I have alreay explained about Nyaplot::DataFrame in tutorial 1, but it's not enough to tell the usefulness. This notebook consists of 2 use case using DataFrame.
gem 'nyaplot', '0.1.5'
require 'nyaplot'
true
First, prepare sample data and put it into DataFrame.

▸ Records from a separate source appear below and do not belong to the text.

/-! ### Challenge (R390, R404) -/

/-- A new challenge is in place. -/
def placeChallenge (b : Block) : Block :=
  let n := b.steward.chal
  let b := (allFin 6).foldl (fun b k => setRaw b (.dbgChal k) (Config.challenge n k.val)) b
  setFld { b with steward := { b.steward with chal := n + 1 } } .dbgChalStatus 2 1 1

/-- DBG_RESP_GO (R404). -/
def writeRespGo (b : Block) (v : W64) : Block :=
  if bitAt v.toNat 0 && getFld b .dbgChalStatus 0 3 == 4 then setFld b .dbgChalStatus 1 1 1 else b

/-- DBG_RESP_k (R404). -/
def writeResp (b : Block) (k : Fin 12) (v : W64) : Block :=
  if getFld b .dbgChalStatus 1 1 == 1 then b else setRaw b (.dbgResp k) v

/-- The response signs the challenge under a key of the debug key digest (R390, log 43). -/
def respGood (b : Block) : Bool :=
  let msg := (allFin 6).flatMap (fun k => leBytes 8 (rawReg b (.dbgChal k)).toNat) ++ leBytes 8 (readReg b .engId).toNat
  let resp := (allFin 12).flatMap (fun k => leBytes 8 (rawReg b (.dbgResp k)).toNat)
  let h := sha384 msg
  let r := beNat (resp.take 48)
  let s := beNat (resp.drop 48)
  (ecdsaKeys h r s).any (fun q => ecdsaVerify h r s q.1 q.2 && keyDigest q.1 q.2 == Config.dbgKeyDigest.toNat)

/-- The debugger halts the steward (R405). -/
def dbgHalted (b : Block) : Bool := getFld b .dbgSteward 0 1 == 1

/-- DBG_VERIFY_DONE (R404): the ROM of the steward verifies, in a failed start too, while the debugger does not halt it. -/
def dbgVerified (b : Block) : Block :=
  if dbgHalted b || inP2 b || getFld b .dbgChalStatus 1 1 == 0 then b
  else if respGood b then setFld b .dbgChalStatus 0 3 1
  else placeChallenge (bumpFld (setFld b .dbgChalStatus 1 1 0) .dbgChalStatus 8 8 1)

/-- DBG_STEWARD (R405): HALT, and a step while it is 1. -/
def writeSteward (b : Block) (v : W64) : Block :=
  let b := setFld b .dbgSteward 0 1 (v.toNat % 2)
  if v.toNat % 2 == 1 && bitAt v.toNat 1 then { b with steward := { b.steward with steps := b.steward.steps + 1 } } else b

/-! ### Start-up (R362 to R365) -/

/-- The end of a start in FAILED (R364): after REASON 0x5 to 0x7 only a cold reset starts again. -/
def failStart (b : Block) (reason : Nat) : Block :=
  let b := setFld (setFld (setFld b .mgtBootStatus 0 8 (8 + 16 * reason)) .engStatus 1 1 1) .engStatus 0 1 0
  notify { b with steward := { b.steward with dead := if 5 ≤ reason then reason else 0 } } 7 none reason 0 false

/-- An RST_ENG_N that is still low when a start ends begins its reset then (R332). -/
def heldReset (b : Block) : Block := if b.pins.rstEng then b else engineResetStart b

/-- Firmware start (R362, R396, R397): map and grade, image version, heartbeat, READY. -/
def firmwareStart (b : Block) : Block :=
  let m := getFld b .engConfig 4 4 &&& (15 - getFld b .mgtRetire 0 4)
  let b := setFld (setFld b .engConfig 0 4 m) .engConfig 8 3 (gradeOf m)
  let b := setRaw b .mgtFw (BitVec.ofNat 64 (bootLe b 8 4 + bootLe b 0x10 2 * 2 ^ 32))
  let b := setFld (setFld b .mgtBootStatus 0 8 7) .engStatus 0 1 1
  { b with steward := { b.steward with running := true, beatAt := b.beat, patrolAt := b.beat } }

Then build a scatter plot based on it.
samples = Array.new(10).map.with_index{|d,i| 'cat'+i.to_s}
x=[];y=[];home=[]
10.times do
x.push(5*rand)
y.push(5*rand)
end
df = Nyaplot::DataFrame.new({x:x,y:y,name:samples})
df
x | y | name |
---|---|---|
0.3776941903756781 | 3.150631669472884 | cat0 |
1.16523539526362 | 3.636084983829032 | cat1 |
3.4024015690223557 | 1.5265781962652962 | cat2 |
0.6478786205183784 | 4.697932060531303 | cat3 |
1.502303692675978 | 0.23551205104727635 | cat4 |
0.6186835562297704 | 1.5712039108775393 | cat5 |
2.360417118852578 | 3.037560696785177 | cat6 |
0.9958851328846746 | 3.3965329595925136 | cat7 |
1.0207006596250006 | 0.020049783384994968 | cat8 |
1.8874015058395726 | 2.973976083790996 | cat9 |
plot = Nyaplot::Plot.new
plot.x_label("weight [kg]")
plot.y_label("height [m]")
sc = plot.add_with_df(df, :scatter, :x, :y)
#<Nyaplot::Diagram:0x000000011704e8 @properties={:type=>:scatter, :options=>{:x=>:x, :y=>:y}, :data=>"4415e395-2c04-483a-a794-91e437f82ff9"}, @xrange=[0.3776941903756781, 3.4024015690223557], @yrange=[0.020049783384994968, 4.697932060531303]>
plot.show
The plot above is not contain name
information, so add it into tool-tip. Use tooltip_contents
to add contents to tool-tip.
sc.tooltip_contents([:name])
plot.show
Tool-tip can include multiple lines, but the DataFrame has only three columns and that's not enough to add more line to tool-tip. Let's add home
column to it.
address = ['London', 'Kyoto', 'Los Angeles', 'Puretoria']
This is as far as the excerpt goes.